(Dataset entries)
• • • • •

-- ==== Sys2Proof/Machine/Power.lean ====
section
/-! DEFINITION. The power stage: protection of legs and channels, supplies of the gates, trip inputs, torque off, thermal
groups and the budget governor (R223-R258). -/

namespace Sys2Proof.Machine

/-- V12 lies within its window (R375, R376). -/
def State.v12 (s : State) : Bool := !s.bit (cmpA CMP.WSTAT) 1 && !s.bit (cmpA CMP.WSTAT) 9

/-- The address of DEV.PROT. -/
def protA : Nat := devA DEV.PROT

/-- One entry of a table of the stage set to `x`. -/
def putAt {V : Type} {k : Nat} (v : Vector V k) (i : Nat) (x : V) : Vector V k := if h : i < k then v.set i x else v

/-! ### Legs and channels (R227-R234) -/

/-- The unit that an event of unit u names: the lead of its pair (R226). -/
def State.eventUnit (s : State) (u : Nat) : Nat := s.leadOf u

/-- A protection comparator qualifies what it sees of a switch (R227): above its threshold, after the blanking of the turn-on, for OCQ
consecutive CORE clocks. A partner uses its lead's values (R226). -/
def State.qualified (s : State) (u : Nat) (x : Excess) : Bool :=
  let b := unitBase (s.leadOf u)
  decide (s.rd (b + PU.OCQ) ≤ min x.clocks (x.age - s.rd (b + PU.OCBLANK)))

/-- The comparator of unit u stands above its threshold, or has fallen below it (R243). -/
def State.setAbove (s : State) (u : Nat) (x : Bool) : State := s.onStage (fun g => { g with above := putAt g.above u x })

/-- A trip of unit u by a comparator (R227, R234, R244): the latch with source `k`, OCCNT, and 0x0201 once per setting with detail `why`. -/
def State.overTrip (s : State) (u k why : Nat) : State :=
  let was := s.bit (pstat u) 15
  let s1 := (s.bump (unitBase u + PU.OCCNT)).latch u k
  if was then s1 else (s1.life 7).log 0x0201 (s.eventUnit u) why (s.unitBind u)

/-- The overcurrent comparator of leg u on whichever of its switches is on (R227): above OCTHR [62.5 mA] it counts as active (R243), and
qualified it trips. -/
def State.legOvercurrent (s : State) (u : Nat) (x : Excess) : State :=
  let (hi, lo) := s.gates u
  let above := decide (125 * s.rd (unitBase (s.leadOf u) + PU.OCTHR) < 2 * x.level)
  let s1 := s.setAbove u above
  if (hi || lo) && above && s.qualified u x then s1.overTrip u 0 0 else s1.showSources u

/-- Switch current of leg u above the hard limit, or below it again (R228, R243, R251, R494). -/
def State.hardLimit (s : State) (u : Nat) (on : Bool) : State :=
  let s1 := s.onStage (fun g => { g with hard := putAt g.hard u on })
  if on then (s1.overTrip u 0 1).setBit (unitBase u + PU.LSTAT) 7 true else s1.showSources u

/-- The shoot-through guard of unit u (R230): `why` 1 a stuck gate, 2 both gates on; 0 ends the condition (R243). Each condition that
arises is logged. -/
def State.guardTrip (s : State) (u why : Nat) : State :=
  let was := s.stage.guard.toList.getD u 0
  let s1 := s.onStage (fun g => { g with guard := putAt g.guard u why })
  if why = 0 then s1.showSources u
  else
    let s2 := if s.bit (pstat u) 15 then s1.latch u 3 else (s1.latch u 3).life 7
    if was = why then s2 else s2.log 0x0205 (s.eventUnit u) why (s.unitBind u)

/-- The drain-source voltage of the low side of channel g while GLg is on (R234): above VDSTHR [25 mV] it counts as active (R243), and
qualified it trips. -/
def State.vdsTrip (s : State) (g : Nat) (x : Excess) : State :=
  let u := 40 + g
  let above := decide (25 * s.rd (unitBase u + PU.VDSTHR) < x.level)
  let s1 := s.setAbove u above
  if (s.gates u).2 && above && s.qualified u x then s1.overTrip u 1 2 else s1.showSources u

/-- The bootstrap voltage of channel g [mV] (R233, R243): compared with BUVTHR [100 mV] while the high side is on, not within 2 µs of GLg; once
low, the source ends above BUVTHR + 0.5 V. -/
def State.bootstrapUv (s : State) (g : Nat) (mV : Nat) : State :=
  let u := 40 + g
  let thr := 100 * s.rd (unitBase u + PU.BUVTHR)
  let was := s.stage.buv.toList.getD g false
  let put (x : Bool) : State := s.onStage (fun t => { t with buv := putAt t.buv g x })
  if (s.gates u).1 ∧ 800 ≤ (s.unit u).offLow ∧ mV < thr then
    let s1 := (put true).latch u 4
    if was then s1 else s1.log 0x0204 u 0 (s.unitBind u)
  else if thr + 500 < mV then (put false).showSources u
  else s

• • • • •

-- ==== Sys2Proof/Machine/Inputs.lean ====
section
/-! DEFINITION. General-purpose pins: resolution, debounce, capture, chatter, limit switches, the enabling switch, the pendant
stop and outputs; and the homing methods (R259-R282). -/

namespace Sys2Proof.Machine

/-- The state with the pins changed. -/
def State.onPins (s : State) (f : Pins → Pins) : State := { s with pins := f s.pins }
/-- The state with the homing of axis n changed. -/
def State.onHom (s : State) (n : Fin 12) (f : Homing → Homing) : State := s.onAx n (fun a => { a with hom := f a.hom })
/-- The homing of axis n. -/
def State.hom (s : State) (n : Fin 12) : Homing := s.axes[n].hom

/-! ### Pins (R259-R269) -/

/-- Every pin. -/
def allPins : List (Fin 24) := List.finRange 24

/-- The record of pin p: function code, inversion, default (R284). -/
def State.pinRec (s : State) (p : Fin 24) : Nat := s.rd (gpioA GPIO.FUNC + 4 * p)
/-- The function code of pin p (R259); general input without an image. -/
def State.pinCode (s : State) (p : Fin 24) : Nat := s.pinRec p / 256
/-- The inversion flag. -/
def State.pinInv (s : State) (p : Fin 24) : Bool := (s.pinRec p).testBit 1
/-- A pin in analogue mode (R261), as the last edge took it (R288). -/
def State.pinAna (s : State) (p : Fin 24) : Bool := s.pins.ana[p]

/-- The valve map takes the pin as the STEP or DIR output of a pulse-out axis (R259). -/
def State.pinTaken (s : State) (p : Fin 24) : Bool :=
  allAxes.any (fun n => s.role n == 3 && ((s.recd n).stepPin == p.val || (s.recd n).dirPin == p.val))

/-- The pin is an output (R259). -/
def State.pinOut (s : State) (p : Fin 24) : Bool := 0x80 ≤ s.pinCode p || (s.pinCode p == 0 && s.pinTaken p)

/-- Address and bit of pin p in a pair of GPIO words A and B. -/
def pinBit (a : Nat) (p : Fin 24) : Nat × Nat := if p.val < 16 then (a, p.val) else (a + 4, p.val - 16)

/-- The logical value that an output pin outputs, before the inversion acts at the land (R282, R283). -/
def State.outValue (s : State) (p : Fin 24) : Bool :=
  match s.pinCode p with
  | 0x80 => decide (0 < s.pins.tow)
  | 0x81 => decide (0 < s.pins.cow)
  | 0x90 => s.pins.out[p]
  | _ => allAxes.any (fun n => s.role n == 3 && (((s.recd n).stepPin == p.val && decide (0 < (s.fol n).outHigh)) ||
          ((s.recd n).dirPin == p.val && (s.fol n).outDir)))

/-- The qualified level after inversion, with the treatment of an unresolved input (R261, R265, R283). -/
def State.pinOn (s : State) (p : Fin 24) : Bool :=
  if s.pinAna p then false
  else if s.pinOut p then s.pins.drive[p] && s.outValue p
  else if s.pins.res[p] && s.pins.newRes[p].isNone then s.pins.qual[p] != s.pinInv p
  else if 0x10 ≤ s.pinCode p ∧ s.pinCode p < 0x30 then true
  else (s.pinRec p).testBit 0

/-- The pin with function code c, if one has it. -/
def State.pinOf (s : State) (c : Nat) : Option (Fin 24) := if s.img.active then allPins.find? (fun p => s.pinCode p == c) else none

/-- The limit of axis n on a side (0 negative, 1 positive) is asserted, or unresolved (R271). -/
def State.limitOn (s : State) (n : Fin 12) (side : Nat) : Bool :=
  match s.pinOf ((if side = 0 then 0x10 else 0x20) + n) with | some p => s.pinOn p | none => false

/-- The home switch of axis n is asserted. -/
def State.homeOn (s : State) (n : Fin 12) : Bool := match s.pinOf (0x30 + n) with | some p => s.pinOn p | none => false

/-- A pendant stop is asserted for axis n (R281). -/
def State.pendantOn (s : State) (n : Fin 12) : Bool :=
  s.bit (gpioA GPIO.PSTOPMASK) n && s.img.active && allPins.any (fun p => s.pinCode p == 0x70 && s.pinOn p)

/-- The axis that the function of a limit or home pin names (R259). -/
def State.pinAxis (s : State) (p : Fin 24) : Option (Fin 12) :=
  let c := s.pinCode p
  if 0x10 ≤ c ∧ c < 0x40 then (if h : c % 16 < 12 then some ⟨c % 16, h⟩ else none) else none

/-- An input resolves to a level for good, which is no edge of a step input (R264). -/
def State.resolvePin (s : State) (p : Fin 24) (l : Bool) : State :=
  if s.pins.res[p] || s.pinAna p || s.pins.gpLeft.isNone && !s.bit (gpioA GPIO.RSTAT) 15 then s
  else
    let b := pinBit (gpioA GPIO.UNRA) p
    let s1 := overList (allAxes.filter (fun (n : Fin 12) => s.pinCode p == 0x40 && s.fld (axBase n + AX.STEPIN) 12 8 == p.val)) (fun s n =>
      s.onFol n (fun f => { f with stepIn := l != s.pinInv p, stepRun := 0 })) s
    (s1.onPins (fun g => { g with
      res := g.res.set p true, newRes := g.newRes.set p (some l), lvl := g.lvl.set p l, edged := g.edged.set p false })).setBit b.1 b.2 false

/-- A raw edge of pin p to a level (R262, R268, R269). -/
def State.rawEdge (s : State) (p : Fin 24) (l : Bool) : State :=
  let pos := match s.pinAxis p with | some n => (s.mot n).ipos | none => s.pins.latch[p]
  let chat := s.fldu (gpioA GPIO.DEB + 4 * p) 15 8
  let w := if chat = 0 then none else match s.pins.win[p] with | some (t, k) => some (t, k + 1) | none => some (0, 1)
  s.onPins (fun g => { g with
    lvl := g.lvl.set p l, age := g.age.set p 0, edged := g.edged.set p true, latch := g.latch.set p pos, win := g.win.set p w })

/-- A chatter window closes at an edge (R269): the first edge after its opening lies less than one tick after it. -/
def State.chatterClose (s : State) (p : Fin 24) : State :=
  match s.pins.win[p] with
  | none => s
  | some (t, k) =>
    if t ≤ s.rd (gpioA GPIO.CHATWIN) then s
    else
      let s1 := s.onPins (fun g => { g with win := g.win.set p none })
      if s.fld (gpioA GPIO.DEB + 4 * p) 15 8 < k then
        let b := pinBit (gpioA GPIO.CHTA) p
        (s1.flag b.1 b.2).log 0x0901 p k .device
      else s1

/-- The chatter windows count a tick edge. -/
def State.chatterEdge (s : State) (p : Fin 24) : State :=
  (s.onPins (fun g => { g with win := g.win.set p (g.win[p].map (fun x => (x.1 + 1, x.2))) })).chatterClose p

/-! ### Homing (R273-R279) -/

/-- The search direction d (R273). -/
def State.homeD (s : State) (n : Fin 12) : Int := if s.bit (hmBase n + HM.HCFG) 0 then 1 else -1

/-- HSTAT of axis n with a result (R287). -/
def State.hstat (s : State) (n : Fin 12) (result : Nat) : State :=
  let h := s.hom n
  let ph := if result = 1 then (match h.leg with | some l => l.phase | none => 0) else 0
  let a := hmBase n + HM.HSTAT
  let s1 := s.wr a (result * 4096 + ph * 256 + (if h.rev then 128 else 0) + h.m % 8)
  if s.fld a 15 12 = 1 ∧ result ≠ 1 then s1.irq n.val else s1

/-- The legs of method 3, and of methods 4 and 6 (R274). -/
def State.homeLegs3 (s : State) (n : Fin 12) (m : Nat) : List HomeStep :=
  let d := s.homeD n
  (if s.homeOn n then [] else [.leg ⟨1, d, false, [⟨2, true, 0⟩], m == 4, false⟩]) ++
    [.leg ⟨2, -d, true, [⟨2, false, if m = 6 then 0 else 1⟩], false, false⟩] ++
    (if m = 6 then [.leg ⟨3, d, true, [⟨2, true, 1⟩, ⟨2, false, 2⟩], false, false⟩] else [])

• • • • •

## Task instructions
Your answer should consist of the lines from the line with "else if s.pinOut" to the line with "let chat := s.fldu" above, repeated exactly, both ends included.

## Response
  else if s.pinOut p then s.pins.drive[p] && s.outValue p
  else if s.pins.res[p] && s.pins.newRes[p].isNone then s.pins.qual[p] != s.pinInv p
  else if 0x10 ≤ s.pinCode p ∧ s.pinCode p < 0x30 then true
  else (s.pinRec p).testBit 0

/-- The pin with function code c, if one has it. -/
def State.pinOf (s : State) (c : Nat) : Option (Fin 24) := if s.img.active then allPins.find? (fun p => s.pinCode p == c) else none

/-- The limit of axis n on a side (0 negative, 1 positive) is asserted, or unresolved (R271). -/
def State.limitOn (s : State) (n : Fin 12) (side : Nat) : Bool :=
  match s.pinOf ((if side = 0 then 0x10 else 0x20) + n) with | some p => s.pinOn p | none => false

/-- The home switch of axis n is asserted. -/
def State.homeOn (s : State) (n : Fin 12) : Bool := match s.pinOf (0x30 + n) with | some p => s.pinOn p | none => false

/-- A pendant stop is asserted for axis n (R281). -/
def State.pendantOn (s : State) (n : Fin 12) : Bool :=
  s.bit (gpioA GPIO.PSTOPMASK) n && s.img.active && allPins.any (fun p => s.pinCode p == 0x70 && s.pinOn p)

/-- The axis that the function of a limit or home pin names (R259). -/
def State.pinAxis (s : State) (p : Fin 24) : Option (Fin 12) :=
  let c := s.pinCode p
  if 0x10 ≤ c ∧ c < 0x40 then (if h : c % 16 < 12 then some ⟨c % 16, h⟩ else none) else none

/-- An input resolves to a level for good, which is no edge of a step input (R264). -/
def State.resolvePin (s : State) (p : Fin 24) (l : Bool) : State :=
  if s.pins.res[p] || s.pinAna p || s.pins.gpLeft.isNone && !s.bit (gpioA GPIO.RSTAT) 15 then s
  else
    let b := pinBit (gpioA GPIO.UNRA) p
    let s1 := overList (allAxes.filter (fun (n : Fin 12) => s.pinCode p == 0x40 && s.fld (axBase n + AX.STEPIN) 12 8 == p.val)) (fun s n =>
      s.onFol n (fun f => { f with stepIn := l != s.pinInv p, stepRun := 0 })) s
    (s1.onPins (fun g => { g with
      res := g.res.set p true, newRes := g.newRes.set p (some l), lvl := g.lvl.set p l, edged := g.edged.set p false })).setBit b.1 b.2 false

/-- A raw edge of pin p to a level (R262, R268, R269). -/
def State.rawEdge (s : State) (p : Fin 24) (l : Bool) : State :=
  let pos := match s.pinAxis p with | some n => (s.mot n).ipos | none => s.pins.latch[p]
  let chat := s.fldu (gpioA GPIO.DEB + 4 * p) 15 8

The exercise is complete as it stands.